For a quick check, I checked in at Baseball Reference to get the National League’s team-level statistics for the last 5 years, then correlated BABIP to runs allowed by the team. That correlation is .741 – that’s a pretty strong correlation. Similarly, the correlation between BABIP and team wins was about -.549. It’s a weaker and negative correlation, which is expected – negative because an added point of opposing team BABIP would mean more balls in play were falling in as hits, and weaker because it ignores the team’s offensive production entirely.

If BABIP accurately describes a team’s defensive power, then a statistical model that models team runs allowed as a function of fielding-independent pitching and pitching-independent fielding should explain a large proportion, but not all, of the runs allowed by a team, and thereby explain a significant but smaller proportion of the team’s wins.

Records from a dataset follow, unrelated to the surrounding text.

-- ==== Sys2Proof/Machine/Dispatch.lean ====
section
/-! DEFINITION. Dispatch.lean: one arm per row of the opcode table, each one call of that row's meaning. -/
namespace Sys2Proof.Machine
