-- ==== Sys2Proof/Certificates/Slice0/Obligations.lean ====
section
/-! DEFINITION. Certificates/Slice0/Obligations.lean: the statements for the provers. The words they use stand in
Safety.lean. -/
open Sys2Proof Sys2Proof.Machine

/-! ### Instructions that work on registers -/

/-- R355, R356, R358 (with R274, R83): sums, differences, products, minima, maxima and absolute values, from the integers the operands stand
for: each writes its destination, wrapped or clamped, and changes nothing else. Their words have these opcodes and MOD values, and the
reserved MOD of IADD and ISUB is no instruction. -/
def Obligations.IntegerArithmetic : Prop :=
  (∀ c d a b md, okDst c.u d = true → Computes1 (.iadd c d a b md) c d [useA a, useB b] fun s k g l =>
    let x := val s k g l a
    let y := val s k g l b
    ((match md with
      | .wrap => x + y
      | .sat => BitVec.ofInt 32 (max (-(2 ^ 31)) (min (x.toInt + y.toInt) (2 ^ 31 - 1)))
      | .usat => BitVec.ofNat 32 (min (x.toNat + y.toNat) (2 ^ 32 - 1))), 0))
  ∧ (∀ c d a b md, okDst c.u d = true → Computes1 (.isub c d a b md) c d [useA a, useB b] fun s k g l =>
    let x := val s k g l a
    let y := val s k g l b
    ((match md with
      | .wrap => x - y
      | .sat => BitVec.ofInt 32 (max (-(2 ^ 31)) (min (x.toInt - y.toInt) (2 ^ 31 - 1)))
      | .usat => BitVec.ofNat 32 (x.toNat - y.toNat)), 0))
  ∧ (∀ c d a imm, okDst c.u d = true → Computes1 (.iaddi c d a imm) c d [useA a] fun s k g l =>
    (BitVec.ofInt 32 ((val s k g l a).toInt + imm.toInt), 0))
  ∧ (∀ c d a b, okDst c.u d = true → Computes1 (.imul c d a b) c d [useA a, useB b] fun s k g l =>
    (BitVec.ofInt 32 ((val s k g l a).toInt * (val s k g l b).toInt), 0))
  ∧ (∀ c d a b uns, okDst c.u d = true → Computes1 (.imulh c d a b uns) c d [useA a, useB b] fun s k g l =>
    let x := val s k g l a
    let y := val s k g l b
    (if uns then BitVec.ofNat 32 (x.toNat * y.toNat / 2 ^ 32) else BitVec.ofInt 32 (x.toInt * y.toInt / 2 ^ 32), 0))
  ∧ (∀ c d a b e, okDst c.u d = true → Computes1 (.imad c d a b e) c d [useA a, useB b, useC e] fun s k g l =>
    (BitVec.ofInt 32 ((val s k g l a).toInt * (val s k g l b).toInt + (val s k g l e).toInt), 0))
  ∧ (∀ c d a b uns, okDst c.u d = true → Computes1 (.imin c d a b uns) c d [useA a, useB b] fun s k g l =>
    let x := val s k g l a
    let y := val s k g l b
    (if uns then BitVec.ofNat 32 (min x.toNat y.toNat) else BitVec.ofInt 32 (min x.toInt y.toInt), 0))
  ∧ (∀ c d a b uns, okDst c.u d = true → Computes1 (.imax c d a b uns) c d [useA a, useB b] fun s k g l =>
    let x := val s k g l a
    let y := val s k g l b
    (if uns then BitVec.ofNat 32 (max x.toNat y.toNat) else BitVec.ofInt 32 (max x.toInt y.toInt), 0))
  ∧ (∀ c d a sat, okDst c.u d = true → Computes1 (.iabs c d a sat) c d [useA a] fun s k g l =>
    let x := val s k g l a
    (if sat then BitVec.ofInt 32 (min (x.toInt.natAbs : Int) (2 ^ 31 - 1)) else BitVec.ofInt 32 x.toInt.natAbs, 0))
  ∧ DecodesTo 0x20 (fun f i => f.mod.toNat ≤ 2 ∧ ∃ c d a b md, i = .iadd c d a b md ∧ f.mod = encSat md)
  ∧ DecodesTo 0x22 (fun f i => f.mod.toNat ≤ 2 ∧ ∃ c d a b md, i = .isub c d a b md ∧ f.mod = encSat md)
  ∧ DecodesTo 0x21 (fun f i => ∃ c d a, i = .iaddi c d a f.imm)
  ∧ DecodesTo 0x23 (fun f i => f.mod = 0 ∧ ∃ c d a b, i = .imul c d a b)
  ∧ DecodesTo 0x25 (fun f i => f.mod = 0 ∧ ∃ c d a b e, i = .imad c d a b e)
  ∧ DecodesTo 0x24 (fun f i => f.mod.toNat ≤ 1 ∧ ∃ c d a b, i = .imulh c d a b (f.mod.getLsbD 0))
  ∧ DecodesTo 0x26 (fun f i => f.mod.toNat ≤ 1 ∧ ∃ c d a b, i = .imin c d a b (f.mod.getLsbD 0))
  ∧ DecodesTo 0x27 (fun f i => f.mod.toNat ≤ 1 ∧ ∃ c d a b, i = .imax c d a b (f.mod.getLsbD 0))
  ∧ DecodesTo 0x28 (fun f i => f.mod.toNat ≤ 1 ∧ ∃ c d a, i = .iabs c d a (f.mod.getLsbD 0))
  ∧ ∀ (w lit : DWord), (splitWord w).op = 0x20 ∨ (splitWord w).op = 0x22 → (splitWord w).mod.toNat % 4 = 3 →
    decodeWords [w, lit] = .illegalOp

/-- R367, R408, R393, R329, R325: bitwise tables, shifts (by 32 or more they leave 0, or the sign in every bit), counts, reversal and
bit fields. -/
def Obligations.BitwiseShiftsAndFields : Prop :=
  (∀ c d a b t, okDst c.u d = true → Computes1 (.lop c d a b t) c d [useA a, useB b] fun s k g l =>
    (tableOp t (val s k g l a) (val s k g l b), 0))
  ∧ (∀ c d a t b, okDst c.u d = true → Computes1 (.lopi c d a t b) c d [useA a] fun s k g l =>
    (tableOp t (val s k g l a) (BitVec.ofInt 32 b.toInt), 0))
  ∧ (∀ (t : BitVec 4) (x y : Word) (i : Nat), i < 32 → (tableOp t x y).getLsbD i
      = t.getLsbD (2 * (x.getLsbD i).toNat + (y.getLsbD i).toNat))
  ∧ (∀ c d a b, okDst c.u d = true → Computes1 (.shl c d a b) c d [useA a, useB b] fun s k g l =>
    (BitVec.ofNat 32 (if (val s k g l b).toNat < 32 then (val s k g l a).toNat * 2 ^ (val s k g l b).toNat else 0), 0))
  ∧ (∀ c d a b, okDst c.u d = true → Computes1 (.shr c d a b) c d [useA a, useB b] fun s k g l =>
    (BitVec.ofNat 32 (if (val s k g l b).toNat < 32 then (val s k g l a).toNat / 2 ^ (val s k g l b).toNat else 0), 0))
  ∧ (∀ c d a b, okDst c.u d = true → Computes1 (.sar c d a b) c d [useA a, useB b] fun s k g l =>
    (BitVec.ofInt 32 ((val s k g l a).toInt / 2 ^ min (val s k g l b).toNat 32), 0))
  ∧ DecodesTo 0x29 (fun f i => f.mod.toNat < 16 ∧ ∃ c d a b, i = .lop c d a b (f.mod.setWidth 4))
  ∧ DecodesTo 0x2A (fun f i => ∃ c d a, i = .lopi c d a (f.imm.extractLsb' 18 4) (f.imm.setWidth 18))
  ∧ DecodesTo 0x2B (fun f i => f.mod = 0 ∧ ∃ c d a b, i = .shl c d a b)
  ∧ DecodesTo 0x2C (fun f i => f.mod = 0 ∧ ∃ c d a b, i = .shr c d a b)
  ∧ DecodesTo 0x2D (fun f i => f.mod = 0 ∧ ∃ c d a b, i = .sar c d a b)
  ∧ (∀ c d a, okDst c.u d = true → Computes1 (.popc c d a) c d [useA a] fun s k g l =>
    (BitVec.ofNat 32 ((List.range 32).filter fun i => (val s k g l a).toNat.testBit i).length, 0))
  ∧ (∀ c d a, okDst c.u d = true → Computes1 (.clz c d a) c d [useA a] fun s k g l =>
    (BitVec.ofNat 32 (if val s k g l a = 0 then 32 else 31 - (val s k g l a).toNat.log2), 0))
  ∧ (∀ c d a, okDst c.u d = true → Computes1 (.brev c d a) c d [useA a] fun s k g l => (reverseBits (val s k g l a), 0))
  ∧ (∀ (x : Word) (i : Nat), i < 32 → (reverseBits x).getLsbD i = x.getLsbD (31 - i))
  ∧ (∀ c d a b sx, okDst c.u d = true → Computes1 (.bfx c d a b sx) c d [useA a, useB b] fun s k g l =>
    let pos := (val s k g l b).toNat % 32
    let len := if (val s k g l b).toNat / 256 % 32 = 0 then 32 else (val s k g l b).toNat / 256 % 32
    let w := min len (32 - pos)
    let v : Nat := (val s k g l a).toNat / 2 ^ pos % 2 ^ w
    (BitVec.ofInt 32 (if sx ∧ 2 ^ (w - 1) ≤ v then (v : Int) - 2 ^ w else v), 0))
  ∧ (∀ c d a b e, okDst c.u d = true → Computes1 (.bfi c d a b e) c d [useA a, useB b, useC e] fun s k g l =>
    (fieldInsert (val s k g l a) (val s k g l b) (val s k g l e), 0))
  ∧ (∀ (x y ctl : Word) (i : Nat), i < 32 → (fieldInsert x y ctl).getLsbD i
      = if (fieldOf ctl).1 ≤ i ∧ i < (fieldOf ctl).1 + (fieldOf ctl).2 then x.getLsbD (i - (fieldOf ctl).1) else y.getLsbD i)
  ∧ (∀ (ctl : Word), let p := ctl.toNat % 32
      let n := ctl.toNat / 256 % 32
      fieldOf ctl = (p, min (if n = 0 then 32 else n) (32 - p)))
  ∧ DecodesTo 0x2E (fun f i => f.mod = 0 ∧ ∃ c d a, i = .popc c d a)
  ∧ DecodesTo 0x2F (fun f i => f.mod = 0 ∧ ∃ c d a, i = .clz c d a)
  ∧ DecodesTo 0x30 (fun f i => f.mod = 0 ∧ ∃ c d a, i = .brev c d a)
  ∧ DecodesTo 0x31 (fun f i => f.mod.toNat ≤ 1 ∧ ∃ c d a b, i = .bfx c d a b (f.mod.getLsbD 0))
  ∧ DecodesTo 0x32 (fun f i => f.mod = 0 ∧ ∃ c d a b e, i = .bfi c d a b e)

I crunched two models to test this, each with the same functional form: Dependent Variable = a + b*FIP + c*BABIP. With Runs as the dependent variable, the R2 of the model was .8625; with Wins as the dependent variable, the R2 was .5246. Since R2 roughly describes the percent of variation explained by the model, this makes a lot of sense. In the Runs model, about 14% of runs come due to something other than home runs, walks, or hits, such as baserunning and errors; in the Wins model, about 47% of team wins are explained by something other than defense and pitching. (Say…. offense? That’s crazy.) In both models, the coefficients are statistically significant at the 99% level.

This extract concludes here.